What is Emotional Reactivity?
When we feel stressed, angry, or hurt, we tend to react impulsively. We are in a state of fight-or-flight and tend to react emotionally, that is, to overreact. That overreaction is emotional reactivity.
In that moment, our perceptions of the situation are altered. The emotional charge prevents us from seeing the situation for what it is. Instead, we react. At this point, there is no listening going on anymore. Our emotions and defenses are driving our behaviors.
Start with Active Listening
Slowing down and actively listening are essential to ward off emotional reactivity. When we listen actively, we are attempting to take in what the other is saying at face value. The goal is understand the message without letting our own biases, thoughts and emotions get in the way.
Active listening does not mean shutting down your feelings though. If you feel some emotions while your loved one is speaking, make a mental note of them but don’t let them explode.
After actively listening, ask some questions to understand your partner’s position fully. Once you have a solid grasp of your loved one’s position, check in with yourself and explore your feelings and thoughts. After that, it’s your turn to speak. Share your thoughts and emotions as matter-of-factly and calmly as possible.
Sometimes our emotions are very intense, yet we can’t seem to make sense of them or properly articulate them. If that’s the case, go back to them on your own or with a therapist and explore further. There’s something there.
With active listening, we can get to the underlying issues with much less conflict.
Recognition is the Way Forward
Once we recognize our own reactivity and figure out our triggers, we become aware of how prone we are to misread people.
It takes a fair bit of self-discovery to uncover some of the underlying triggers behind emotional reactivity, but the benefits are obvious: less unnecessary emotional disturbance, a better relationship with your loved ones, and seeing your partner and reality more clearly.
Emotional Regulation – The Balancing Act
The minute we try to repress or push our feelings away, the sooner we feel defeated. As counterintuitive as it might seem, it’s better to feel through our emotions, to let them in and be okay with them, than to try to restrain them. We can do that in a way that doesn’t overwhelm our systems either.
Emotional regulation, that ability to control how we react to strong emotions, can be learned and mastered through practice. Therapy and self-examination make this process more effective.
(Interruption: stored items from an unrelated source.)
/-- R135 to R138, R161: the work of a WEIGH step's phase at a steady set with a weight, phase mode ACTIVE, what the open journal entry
takes; while SUSPENDED (R137) the scale takes no reference and no weight. R138: each set with a weight above 15000 g in SETTLE and ADD,
ACTIVE or SUSPENDED, is reported. R29, R135, R140: a set that does not come after the entry of the step in the engine gives the step no
reference and no weight (log entry 38). -/
def Obligations.WeighPhasesAtASteadySet : Prop :=
  ∀ (s : State) (set : SampleSet) (rest : List SampleSet), s.resetN = true → s.inbox.scale = set :: rest →
    -- R138
    (∃ t, exec .scaleSampleSet s = .next t ∧
      t.inbox.reports.count .overweight = s.inbox.reports.count .overweight +
        if s.handler.cpk ≠ 0 ∧ 1000 ≤ set.wgt ∧ set.wgt ≤ 65000 ∧ s.scale.phase ≠ .none ∧
          15000 < (((set.wgt : Int) - s.handler.zero) * 1000).tdiv s.handler.cpk then 1 else 0) ∧
    (s.scale.suspended = true ∨ 0 < s.scale.early → ∃ t, exec .scaleSampleSet s = .next t ∧
      t.scale = { s.scale with
        latestCount := t.scale.latestCount, latestGross := t.scale.latestGross, history := t.scale.history,
        steady := t.scale.steady, early := s.scale.early - 1 } ∧
      (∀ r : Report, r ≠ .overweight → t.inbox.reports.count r = s.inbox.reports.count r) ∧
      t = { s with scale := t.scale, inbox := { s.inbox with scale := rest, reports := t.inbox.reports } }) ∧
    (s.scale.early = 0 → s.scale.suspended = false → s.handler.cpk ≠ 0 → 1000 ≤ set.wgt → set.wgt ≤ 65000 →
      ∃ t, exec .scaleSampleSet s = .next t ∧
      (t.scale.steady = true →
        (s.scale.phase = .settle → s.scale.reReference = none →
          t.scale.phase = .add ∧ t.scale.reference = set.wgt ∧ t.scale.added = some 0 ∧
          t.scale.overTarget = some false) ∧
        (∀ w, s.scale.phase = .settle → s.scale.reReference = some w →
          t.scale.phase = .add ∧ t.scale.reReference = none ∧ t.scale.added = some w ∧
          t.scale.overTarget = s.scale.overTarget ∧
          t.scale.reference = referenceFor set.wgt w s.handler.cpk) ∧
        (s.scale.phase = .add →
          t.scale.phase = .add ∧ t.scale.reference = s.scale.reference ∧
          ∃ net : Int, net = (((set.wgt : Int) - s.scale.reference) * 1000).tdiv s.handler.cpk ∧
            t.scale.added = some net ∧
            t.scale.overTarget =
              (if (s.scale.target : Int) + s.scale.tolerance < net then some true else s.scale.overTarget)) ∧
        (s.scale.phase = .none → t.scale.added = s.scale.added ∧ t.journal = s.journal) ∧
        (s.scale.phase ≠ .none → t.journal = ⟨s.journal.entries.map (JournalEntry.mapOpen fun e =>
          { e with added := t.scale.added, overTarget := t.scale.overTarget }), s.journal.written⟩) ∧
        -- item 3 of R136, for an added weight and for a re-reference
        (∀ w, t.scale.added = some w →
          (s.scale.phase = .add ∨ (s.scale.phase = .settle ∧ s.scale.reReference ≠ none)) →
          s.scale.reported = false →
            (t.scale.reported = true ↔ (s.scale.target : Int) - s.scale.tolerance ≤ w) ∧
            t.inbox.reports.count .addSatisfied = s.inbox.reports.count .addSatisfied +
              (if t.scale.reported = true then 1 else 0))) ∧
      (t.scale.steady = false →
        t.scale.phase = s.scale.phase ∧ t.scale.reference = s.scale.reference ∧ t.scale.added = s.scale.added ∧
        t.scale.overTarget = s.scale.overTarget ∧ t.journal = s.journal) ∧
      t = { s with
        scale := t.scale, journal := t.journal, inbox := { s.inbox with scale := rest, reports := t.inbox.reports } })

/-! ## Step engine -/

/-- R31 items 1 to 4, R32, R39, R43, R46: a sample set in RUN that ends neither the step nor its timeout: the run clock, the
timeout and duration counters, the at-temperature flag and the phase; nothing but the engine and the journal changes. In HOLD
a sample set counts the run clock at its boundary and nothing of the step; in UNREADY, IDLE, ENDED and FAULT nothing. The set is
delivered with the range conditions of its own gate end, and the engine reads those (R143, R145, log entry 14). -/
def Obligations.EngineCountsAtEachSampleSet : Prop :=
  ∀ (s : State) (d : Delivery) (rest : List Delivery), s.resetN = true → s.inbox.engine = d :: rest →
    let set := d.set
    let u := { s with inbox := { s.inbox with engine := rest } }
    let v := { u with chan := s.chan.asDelivered d }
    let clock := if set.boundary = true then min 16777215 (s.engine.clock + 1) else s.engine.clock
    let peaked : Journal := ⟨s.journal.entries.map
      (JournalEntry.mapOpen fun e => { e with peak := peakAfter e.peak set.base }), s.journal.written⟩
    (∀ st : StepRec, s.engine.state = .run → curStep s = some st → endMet st (engineProgress st set v) = false →
      (set.boundary = true → st.timeout = 0 ∨ min 65535 (s.engine.timeout + 1) ≠ st.timeout) →
      ∃ t, exec .engineSampleSet s = .next t ∧
        t.engine.clock = clock ∧
        t.engine.timeout = (if set.boundary = true then min 65535 (s.engine.timeout + 1) else s.engine.timeout) ∧
        (t.engine.atTemp = true ↔
          s.engine.atTemp = true ∨ targetReached s.engine.approach st.target set.base = true) ∧
        t.engine.phase = (if s.engine.phase = .approaching ∧ s.engine.atTemp = false ∧
          targetReached s.engine.approach st.target set.base = true then .counting else s.engine.phase) ∧
        t.engine.duration = (if set.boundary = true ∧ s.engine.phase = .counting then min 65535 (s.engine.duration + 1)
          else s.engine.duration) ∧
        (∀ threshold seconds, st.kind = .holdAbove threshold seconds → set.boundary = true →
          s.engine.phase = .accumulating →
          let e := s.engine.accumulate threshold (holdAboveCount v set)
          t.engine.accumulator = e.accumulator ∧ t.engine.dip = e.dip) ∧
        (set.boundary = false ∨ s.engine.phase ≠ .accumulating →
          t.engine.accumulator = s.engine.accumulator ∧ t.engine.dip = s.engine.dip) ∧
        t.engine = { s.engine with
          clock := t.engine.clock, timeout := t.engine.timeout, atTemp := t.engine.atTemp, phase := t.engine.phase,
          duration := t.engine.duration, accumulator := t.engine.accumulator, dip := t.engine.dip } ∧
        t = { u with engine := t.engine, journal := peaked }) ∧
    (s.engine.state = .hold → exec .engineSampleSet s = .next
      { u with engine := { s.engine with clock := clock }, journal := peaked }) ∧
    (s.engine.state.active = false → exec .engineSampleSet s = .next u)
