/-- `postMarks` changes only: inbox. -/
@[simp] theorem postMarks_frame (i : Station) (m : Option (Byte × MarkSet)) (s : State) :
    (postMarks i m s).resetN = s.resetN ∧ (postMarks i m s).straps = s.straps ∧
    (postMarks i m s).pins = s.pins ∧ (postMarks i m s).chan = s.chan ∧ (postMarks i m s).heater = s.heater ∧
    (postMarks i m s).stirrer = s.stirrer ∧ (postMarks i m s).scale = s.scale ∧
    (postMarks i m s).engine = s.engine ∧ (postMarks i m s).slots = s.slots ∧
    (postMarks i m s).share = s.share ∧ (postMarks i m s).line = s.line ∧ (postMarks i m s).tx = s.tx ∧
    (postMarks i m s).handler = s.handler ∧ (postMarks i m s).board = s.board ∧
    (postMarks i m s).journal = s.journal ∧ (postMarks i m s).freeCount = s.freeCount ∧
    (postMarks i m s).pending = s.pending := by
  unfold postMarks; (repeat' split) <;> simp

/-- `presenceMarksOp` changes only: board, inbox. -/
@[simp] theorem presenceMarksOp_frame (s : State) :
    (presenceMarksOp s).resetN = s.resetN ∧ (presenceMarksOp s).straps = s.straps ∧
    (presenceMarksOp s).pins = s.pins ∧ (presenceMarksOp s).chan = s.chan ∧
    (presenceMarksOp s).heater = s.heater ∧ (presenceMarksOp s).stirrer = s.stirrer ∧
    (presenceMarksOp s).scale = s.scale ∧ (presenceMarksOp s).engine = s.engine ∧
    (presenceMarksOp s).slots = s.slots ∧ (presenceMarksOp s).share = s.share ∧
    (presenceMarksOp s).line = s.line ∧ (presenceMarksOp s).tx = s.tx ∧
    (presenceMarksOp s).handler = s.handler ∧ (presenceMarksOp s).journal = s.journal ∧
    (presenceMarksOp s).freeCount = s.freeCount ∧ (presenceMarksOp s).pending = s.pending := by
  unfold presenceMarksOp; (repeat' split) <;> simp

/-- `answer` changes only: line, tx. -/
@[simp] theorem answer_frame (i : Station) (k : Nat) (r : ResultCode) (d : Byte) (l : List Byte) (s : State) :
    (answer i k r d l s).resetN = s.resetN ∧ (answer i k r d l s).straps = s.straps ∧
    (answer i k r d l s).pins = s.pins ∧ (answer i k r d l s).chan = s.chan ∧
    (answer i k r d l s).heater = s.heater ∧ (answer i k r d l s).stirrer = s.stirrer ∧
    (answer i k r d l s).scale = s.scale ∧ (answer i k r d l s).engine = s.engine ∧
    (answer i k r d l s).slots = s.slots ∧ (answer i k r d l s).share = s.share ∧
    (answer i k r d l s).handler = s.handler ∧ (answer i k r d l s).board = s.board ∧
    (answer i k r d l s).journal = s.journal ∧ (answer i k r d l s).inbox = s.inbox ∧
    (answer i k r d l s).freeCount = s.freeCount ∧ (answer i k r d l s).pending = s.pending := by
  unfold answer; simp

end Sys2Proof.Machine
end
Emotional regulation often involves diffusing heated situations by not immediately acting, practicing active listening techniques, and temporarily removing ourselves from certain situations. We can learn strategies to bring down the intensity of the situation and perhaps later re-approach it with composure.
Since reactivity is often a product of self-preservation, it helps to focus on the feelings and desires of the other person involved, seeing them as another feeling human rather than a threat. We can verbalize our own feelings calmly and honestly and also consider the other person’s to find resolution.
Many therapists integrate mindfulness practice into this process to help patients focus on the present and regain perspective. Mindfulness has a cumulative effect when practiced regularly. We get better at it and lower our stress threshold over time. It also helps steer our minds back toward processing rather than reacting.
Points to Remember…
- Most of us react all the time. Try to put your own reactions and emotions aside to truly hear what the other person is saying.
- We are emotionally reactive when we react impulsively: we overreact.
- Find calm and actively listen.
- You can learn techniques to diffuse intense situations: practice listening to the other person, not acting right away, or removing yourself from the situation.